Location
- 325 Logan Street McMechen, (Marshall County), West Virginia 26040-1030 United States
- Coordinates: 39°59′33″N 80°43′51″W﻿ / ﻿39.99250°N 80.73083°W

Information
- Type: Private, coeducational
- Religious affiliations: Roman Catholic, Marist Brothers
- Established: 1955
- Closed: 2017
- Oversight: Diocese of Wheeling-Charleston
- Grades: 9–12
- Colors: Green and Gold
- Slogan: Enter to Learn Christ, Exit to Serve Christ
- Athletics conference: Ohio Valley Athletic Conference
- Team name: Bishops
- Rival: Wheeling Central Catholic High School
- Accreditation: North Central Association of Colleges and Schools
- Website: http://www.bishopdonahue.org

= Bishop Donahue Memorial High School =

Bishop Donahue Memorial High School was a private, Roman Catholic high school in McMechen, West Virginia.

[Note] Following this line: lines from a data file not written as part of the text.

theorem witness_IllegalWordSetsOnlyErrIll : ∃ (s : State) (w : Word) (rest : List Word), s.stream = w :: rest ∧
    ∀ row ∈ [(0xFFFFFF00#32, 0x10000000#32), (0xFFFFFFFF#32, 0x11000000#32), (0xFFFFFFFF#32, 0x20000000#32),
      (0xFFFFFFFF#32, 0x21000000#32), (0xFFFEFFFF#32, 0x30000000#32), (0xFFFE0000#32, 0x40000000#32),
      (0xFFFFFFFF#32, 0x41000000#32), (0xFFFFFFFF#32, 0x42000000#32), (0xFFFFFFFF#32, 0x50000000#32),
      (0xFFFFFFFF#32, 0xF0000000#32)], w &&& row.1 ≠ row.2 :=
  ⟨{ armed with stream := [0x10000100#32] }, 0x10000100#32, [], rfl, by
    intro row h
    simp only [List.mem_cons, List.not_mem_nil, or_false] at h
    rcases h with rfl | rfl | rfl | rfl | rfl | rfl | rfl | rfl | rfl | rfl <;> decide⟩

theorem witness_StepPerformsTheDecodedOperation : ∃ (s : State) (w : Word) (rest : List Word) (i : Instr),
    s.stream = w :: rest ∧ decode w = .ok i :=
  ⟨{ armed with stream := [0x11000000#32] }, _, [], .tpgTick, rfl, by decide⟩

theorem witness_SerialisedTraceLoadsItsWords :
    [0x09#8, 0x00#8, 0x00#8].length % 4 ≠ 0 ∧ [0x09#8, 0x00#8, 0x00#8, 0x40#8].length % 4 = 0 ∧
    ([] : List Byte).length % 4 = 0 := by decide

/-! ### Effects -/

theorem witness_TpgConfigSetsPeriodOnce : 255 < 256 ∧ 0 < 256 ∧ (State.powerOn direct).cfg = false ∧ armed.cfg = true :=
  ⟨by omega, by omega, rfl, rfl⟩

theorem witness_TpgTickCountsAndRecordsMatches : armed.tif = ⟨false, false⟩ ∧ held.tif ≠ ⟨false, false⟩ := by decide

/-- The last event the hold lets pass, and the first it stops. -/
theorem witness_CtdEvaServicesChannelA :
    let s := machine direct 0 4 2 3 1 5 5 0 0 1 0 4 0 1
    (s.tif.pa = true ∧ ¬ (s.fsm.mc = .run ∧ s.target.toNat + s.params.overshootMax ≤ s.stepcnt.toNat)) ∧
    (held.tif.pa = true ∧ held.fsm.mc = .run ∧ held.target.toNat + held.params.overshootMax ≤ held.stepcnt.toNat) := by
  decide

theorem witness_CtdEvbServicesChannelB :
    reached.tif.pb = true ∧ reached.tif.pa = false ∧
    ¬ (reached.fsm.mc = .run ∧ reached.target.toNat + reached.params.overshootMax ≤ reached.stepcnt.toNat) := by decide

theorem witness_CsmEdgeSamplesInvertedLevel : Level.low ≠ armed.pin ∧ Level.high = armed.pin := by decide

/-- The state, the two arithmetics, and the angles at the bounds of no step, one step, the last in range and beyond. -/
theorem witness_McStartBeginsTheMove :
    let s := machine direct 3 4 2 0 0 0 0 0 0 1 0 0 0 1
    (s.params.hostMode = .direct ∧ s.cfg = true ∧ s.fsm.mc = .idle ∧ s.params.angleArith = .mulFirst) ∧
    (1 * 200 / 360 = 0 ∧ 2 * 200 / 360 = 1 ∧ 458 * 200 / 360 = 255 - s.params.overshootMax ∧
      255 - s.params.overshootMax < 459 * 200 / 360) ∧
    ({ direct with angleArith := .divFirst } : Params).angleArith = .divFirst ∧
    (heldOpening.params.hostMode = .sequencer ∧ (State.powerOn direct).cfg = false ∧ armed.fsm.mc ≠ .idle) ∧
    (359 / 360 * 200 = 0 ∧ 719 / 360 * 200 = 200 ∧ 255 - s.params.overshootMax < 720 / 360 * 200) := by decide

theorem witness_McPollEndsTheMoveAtTarget :
    (reached.params.hostMode = .direct ∧ reached.fsm.mc = .run ∧ reached.target.toNat ≤ reached.stepcnt.toNat) ∧
    armed.stepcnt.toNat < armed.target.toNat ∧
    heldOpening.params.hostMode = .sequencer ∧ cranking.fsm.mc ≠ .run := by decide

theorem witness_McAckTakesTheReturn :
    let s := machine direct 3 4 2 0 0 5 5 0 2 1 0 8 0 1
    (s.params.hostMode = .direct ∧ s.fsm.mc = .done) ∧ heldOpening.params.hostMode = .sequencer ∧ armed.fsm.mc ≠ .done := by
  decide

theorem witness_MclIdlePollsCrank :
    cranking.params.hostMode = .sequencer ∧ cranking.cfg = true ∧ cranking.fsm.mcl = .idle ∧ cranking.csr = true ∧
    ({ cranking with csr := false } : State).csr = false := by decide

/-- FSM = 1, 5, 9: Opening with no call, one running, one returned. -/
theorem witness_MclOpeningRunsTheOpenMove :
    ∀ fsm ∈ [1, 5, 9],
      let s := machine sequencer 0 4 2 0 0 0 0 0 4 0 1 fsm 0 1
      s.params.hostMode = .sequencer ∧ s.cfg = true ∧ s.fsm.mcl = .opening ∧
      s.fsm.mc = (match fsm with | 1 => .idle | 5 => .run | _ => .done) := by decide

theorem witness_MclHoldingPollsCrank :
    ∀ csr ∈ [0, 1],
      let s := machine sequencer 0 4 2 0 0 0 0 0 4 1 csr 2 0 1
      s.params.hostMode = .sequencer ∧ s.cfg = true ∧ s.fsm.mcl = .holding ∧ s.csr = decide (csr = 1) := by decide

/-- FSM = 3, 7, 11: Closing with no call, one running, one returned. -/
theorem witness_MclClosingRunsTheReversedMove :
    ∀ fsm ∈ [3, 7, 11],
      let s := machine sequencer 0 4 2 0 0 0 0 0 4 0 1 fsm 0 1
      s.params.hostMode = .sequencer ∧ s.cfg = true ∧ s.fsm.mcl = .closing ∧
      s.fsm.mc = (match fsm with | 3 => .idle | 7 => .run | _ => .done) := by decide

theorem witness_ProtoRaisedExactlyByTheTable :
    protoRefused armed (.tpgConfig 9) ∧ protoRefused armed (.mcStart .forward 9) ∧ protoRefused heldOpening .mcPoll ∧
    protoRefused armed .mcAck ∧ protoRefused armed .mclStep ∧
    ∃ t, ¬ protoRefused { armed with err := ⟨false, true, false⟩ } .tpgTick ∧
      exec .tpgTick { armed with err := ⟨false, true, false⟩ } = .next t ∧ t.err.proto = true :=
  ⟨rfl, .inr (.inr (by decide)), .inl rfl, .inr (by decide), .inl rfl, _, id, rfl, rfl⟩

/-! ### Which operations have a step -/

theorem witness_OnlyTimerAndIrqCanLackAStep :
    (Instr.csmEdge .low).agent = .env ∧ Instr.mcPoll.agent = .fg ∧ Instr.sysReset.agent = .reset ∧
    stop (exec .tpgTick held) = some .tickNotEnabled ∧ stop (exec .ctdEva held) = some .evaNotEnabled ∧
    stop (exec .ctdEvb held) = some .evbNotEnabled := by decide

/-- In either HOST_MODE. -/
theorem witness_HoldIsLiftedByThePoll :
    (Invariants held ∧ held.fsm.mc = .run ∧ held.target.toNat + held.params.overshootMax ≤ held.stepcnt.toNat) ∧
    (Invariants heldOpening ∧ heldOpening.fsm.mc = .run ∧
      heldOpening.target.toNat + heldOpening.params.overshootMax ≤ heldOpening.stepcnt.toNat) :=
  ⟨⟨held_invariants, by decide⟩, heldOpening_invariants, by decide⟩

/-! ### Observation and power-on -/

theorem witness_RegReadIsTheRegisterMap : 0x0E ≤ (0x0E#8).toNat ∧ 0x0E ≤ (0xFF#8).toNat := by decide

theorem witness_RegistersAreTheWholeState :
    (∀ n : Byte, regRead armed n = regRead armed n) ∧ armed.stream = armed.stream ∧ armed.params = armed.params :=
  ⟨fun _ => rfl, rfl, rfl⟩

/-- The machine not configured, after the pin went low and a word was refused. -/
def unconfigured : State := machine direct 0 0 0 0 0 0 0 0 0 0 1 0 2 0

theorem unconfigured_invariants : Invariants unconfigured := invariants_of (by decide) ⟨rfl, rfl⟩

/-- An operation of each of the statement's cases. -/
theorem witness_PowerOnIsQuiescentUntilConfigured :
    Invariants unconfigured ∧ unconfigured.cfg = false ∧ (∃ t, exec .mclStep unconfigured = .next t) ∧
    (∃ t, exec (.tpgConfig 4) unconfigured = .next t ∧ t.cfg = true) ∧
    (∃ t, exec (.csmEdge .high) unconfigured = .next t ∧ t ≠ unconfigured) ∧
    ∃ t, exec .sysReset unconfigured = .next t ∧ t.csr ≠ unconfigured.csr :=
  ⟨unconfigured_invariants, rfl, ⟨_, rfl⟩, ⟨_, rfl, rfl⟩, ⟨_, rfl, by decide⟩, _, rfl, by decide⟩

/-! ### Whole-machine rules -/

theorem witness_InvariantsKeptByEveryStep :
    ∃ s t, Invariants s ∧ step s = .next t ∧ t.fsm.mc = .done :=
  ⟨{ reached with stream := [0x41000000#32] }, _, ⟨rfl, by decide, rfl, by decide, by decide, ⟨rfl, rfl⟩, by decide⟩, rfl, rfl⟩

/-- Every register is changed by some operation that the statement allows it to be changed by. -/
theorem witness_RegistersWrittenOnlyByTheirOwners :
    changes State.tcnt .tpgTick (machine direct 3 4 2 3 0 5 5 0 2 1 0 4 0 1) = true ∧
    changes State.ocra (.tpgConfig 4) (State.powerOn direct) = true ∧
    changes State.ocrb (.tpgConfig 4) (State.powerOn direct) = true ∧
    changes State.cfg (.tpgConfig 4) (State.powerOn direct) = true ∧
    changes State.tie .mcPoll reached = true ∧
    changes State.tif .ctdEvb reached = true ∧
    changes State.stepcnt .ctdEvb reached = true ∧
    changes State.target (.mcStart .forward 9) { armed with fsm := ⟨.idle, .idle⟩ } = true ∧
    changes State.map (.mcStart .reverse 9) { armed with fsm := ⟨.idle, .idle⟩ } = true ∧
    changes (fun s => s.port.coil0) .ctdEva (machine direct 0 4 2 3 1 1 5 0 2 1 0 4 0 1) = true ∧
    changes (fun s => s.port.coil1) .ctdEvb reached = true ∧
    changes (fun s => s.port.status) .mclStep cranking = true ∧
    changes State.pin (.csmEdge .low) armed = true ∧
    changes State.csr (.csmEdge .low) armed = true ∧
    changes (fun s => s.fsm.mcl) .mclStep cranking = true ∧
    changes (fun s => s.fsm.mc) .mcPoll reached = true ∧
    changes State.err .mcAck reached = true := by decide

theorem witness_AgentsKeepToTheirState :
    (∃ t, exec (.csmEdge .low) armed = .next t ∧ (Instr.csmEdge .low).agent = .env) ∧
    (∃ t, exec .tpgTick armed = .next t ∧ Instr.tpgTick.agent = .timer) ∧
    (∃ t, exec .ctdEvb reached = .next t ∧ Instr.ctdEvb.agent = .irq) ∧
    ∃ t, exec .mcPoll reached = .next t ∧ Instr.mcPoll.agent = .fg :=
  ⟨⟨_, rfl, rfl⟩, ⟨_, rfl, rfl⟩, ⟨_, rfl, rfl⟩, _, rfl, rfl⟩

theorem witness_ScheduleAndParametersUntouched : ∃ t, exec .sysReset reached = .next t := ⟨_, rfl⟩

theorem witness_ErrorBitsAreSticky :
    let s : State := { reached with err := ⟨true, true, true⟩, stream := [0x41000000#32] }
    ∃ t, step s = .next t ∧ s.stream.head? ≠ some 0xF0000000#32 ∧ ∀ b ∈ [ErrBit.range, .proto, .ill], s.err.bit b = true :=
  ⟨_, rfl, by decide, by decide⟩

theorem witness_AtMostOneErrorPerStep :
    (∃ t, step { armed with stream := [0x00000000#32] } = .next t ∧ armed.err.bit .ill = false ∧ t.err.bit .ill = true) ∧
    ∃ t, Instr.tpgTick.agent ≠ .fg ∧ exec .tpgTick { armed with err := ⟨false, false, true⟩ } = .next t ∧
      t.err.bit .ill = true :=
  ⟨⟨_, rfl, rfl, rfl⟩, _, by decide, rfl, rfl⟩

theorem witness_NoOperationCancelsAMove :
    armed.fsm.mc = .run ∧
    (∃ t, reached.fsm.mc = .run ∧ exec .mcPoll reached = .next t ∧ t.fsm.mc ≠ .run) ∧
    ∃ t, reached.fsm.mc = .run ∧ exec .sysReset reached = .next t ∧ t.fsm.mc ≠ .run :=
  ⟨rfl, ⟨_, rfl, rfl, by decide⟩, _, rfl, rfl, by decide⟩

theorem witness_InversionLawHoldsFromTheFirstEdge :
    Level.low ≠ armed.pin ∧ ∃ t, Instr.tpgTick ≠ .sysReset ∧ (armed.csr = true ↔ armed.pin = .low) ∧
      exec .tpgTick armed = .next t :=
  ⟨by decide, _, by decide, by decide, rfl⟩

theorem witness_CrankIsFalseAfterResetUntilAnEdge :
    ∃ t, ({ armed with pin := .low } : State).pin = .low ∧ ({ armed with pin := .low } : State).csr = false ∧
      Instr.csmEdge .low ≠ .csmEdge .high ∧ exec (.csmEdge .low) { armed with pin := .low } = .next t :=
  ⟨_, rfl, rfl, by decide, rfl⟩

theorem witness_NoOperationReadsErr :
    (∃ t, exec .mcPoll reached = .next t) ∧ exec .ctdEva reached = .fault .evaNotEnabled := ⟨⟨_, rfl⟩, rfl⟩

theorem witness_CrankReadOnlyByTheSequencer :
    (Instr.mcPoll ≠ .mclStep ∧ (∀ l, Instr.mcPoll ≠ .csmEdge l) ∧ ∃ t, exec .mcPoll reached = .next t) ∧
    Instr.ctdEva ≠ .mclStep ∧ (∀ l, Instr.ctdEva ≠ .csmEdge l) ∧ exec .ctdEva reached = .fault .evaNotEnabled :=
  ⟨⟨by decide, by simp, _, rfl⟩, by decide, by simp, rfl⟩

theorem witness_TargetUnreadOutsideAMove :
    cranking.fsm.mc ≠ .run ∧ (∃ t, exec .tpgTick cranking = .next t) ∧ exec .ctdEva cranking = .fault .evaNotEnabled :=
  ⟨by decide, ⟨_, rfl⟩, rfl⟩

theorem witness_PinChangeCommutesWithHandlers :
    (Instr.ctdEvb = .ctdEva ∨ Instr.ctdEvb = .ctdEvb) ∧
    ∃ t u, exec .ctdEvb reached = .next t ∧ exec (.csmEdge .low) t = .next u := ⟨.inr rfl, _, _, rfl, rfl⟩

/-- Each of the four transitions. -/
theorem witness_SequencerFollowsItsFourStates :
    changes (fun s => s.fsm.mcl) .mclStep cranking = true ∧
    changes (fun s => s.fsm.mcl) .mclStep (machine sequencer 0 4 2 0 0 0 0 0 4 0 1 9 0 1) = true ∧
    changes (fun s => s.fsm.mcl) .mclStep (machine sequencer 0 4 2 0 0 0 0 0 4 1 0 2 0 1) = true ∧
    changes (fun s => s.fsm.mcl) .mclStep (machine sequencer 0 4 2 0 0 0 0 1 4 1 0 11 0 1) = true := by decide

theorem witness_StatusMirrorsTheCycle :
    (cranking.port.status = true ↔ cranking.fsm.mcl ≠ .idle) ∧ (heldOpening.port.status = true ↔ heldOpening.fsm.mcl ≠ .idle) ∧
    (∃ t, exec .mclStep cranking = .next t) ∧ ∃ t, exec .sysReset heldOpening = .next t :=
  ⟨by decide, by decide, ⟨_, rfl⟩, _, rfl⟩

/-! ### Moves -/

theorem witness_NewMoveStartsFromClearedCounters :
    ∃ t, exec (.mcStart .forward 458) (machine direct 3 4 2 0 0 9 9 0 0 1 0 0 0 1) = .next t ∧
      (machine direct 3 4 2 0 0 9 9 0 0 1 0 0 0 1).fsm.mc ≠ .run ∧ t.fsm.mc = .run := ⟨_, rfl, by decide, rfl⟩

theorem witness_AnglesThatMoveAndAreInRange :
    Params.reference.overshootMax ≤ 1 ∧ Params.reference.overshootMax = 1 ∧
    ({ Params.reference with overshootMax := 0 } : Params).overshootMax = 0 := by decide

theorem witness_MoveEndsWithinOvershootOfTarget :
    (∃ t, Invariants reached ∧ reached.fsm.mc = .run ∧ exec .mcPoll reached = .next t ∧ t.fsm.mc = .done) ∧
    ∃ t, Invariants heldOpening ∧ heldOpening.fsm.mc = .run ∧ exec .mclStep heldOpening = .next t ∧ t.fsm.mc = .done :=
  ⟨⟨_, reached_invariants, rfl, rfl, rfl⟩, _, heldOpening_invariants, rfl, rfl, rfl⟩

theorem witness_BothFinalCountsAreAdmitted :
    Invariants reached ∧ reached.params.hostMode = .direct ∧ 1 ≤ reached.params.overshootMax ∧ reached.fsm.mc = .run ∧
    reached.stepcnt = reached.target ∧ reached.tif = ⟨false, true⟩ := ⟨reached_invariants, by decide⟩

theorem witness_StepCounterIsMonotoneInAMove :
    ∃ t, Invariants reached ∧ reached.tie ≠ ⟨false, false⟩ ∧ Instr.ctdEvb ≠ .sysReset ∧ exec .ctdEvb reached = .next t :=
  ⟨_, reached_invariants, by decide, by decide, rfl⟩

/-- A tick, both handlers and the poll, presented. -/
def armedRun : State := { armed with stream := [0x11000000#32, 0x20000000#32, 0x21000000#32, 0x41000000#32] }

theorem armedRun_invariants : Invariants armedRun := invariants_of (by decide) ⟨rfl, rfl⟩

/-- The state a step leaves, where it is taken. -/
def stepped (s : State) : State :=
  match step s with
  | .next t => t
  | _ => s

It was part of the Roman Catholic Diocese of Wheeling-Charleston. It was named after Patrick James Donahue (1849–1922), who was the third Bishop of the Diocese of Wheeling from 1894 until his death in 1922.

At the end of the 2016-2017 school year, Bishop Donahue High School closed. It was opened for 62 school years (1955 - 2017) and graduated 59 classes (1959 - 2017).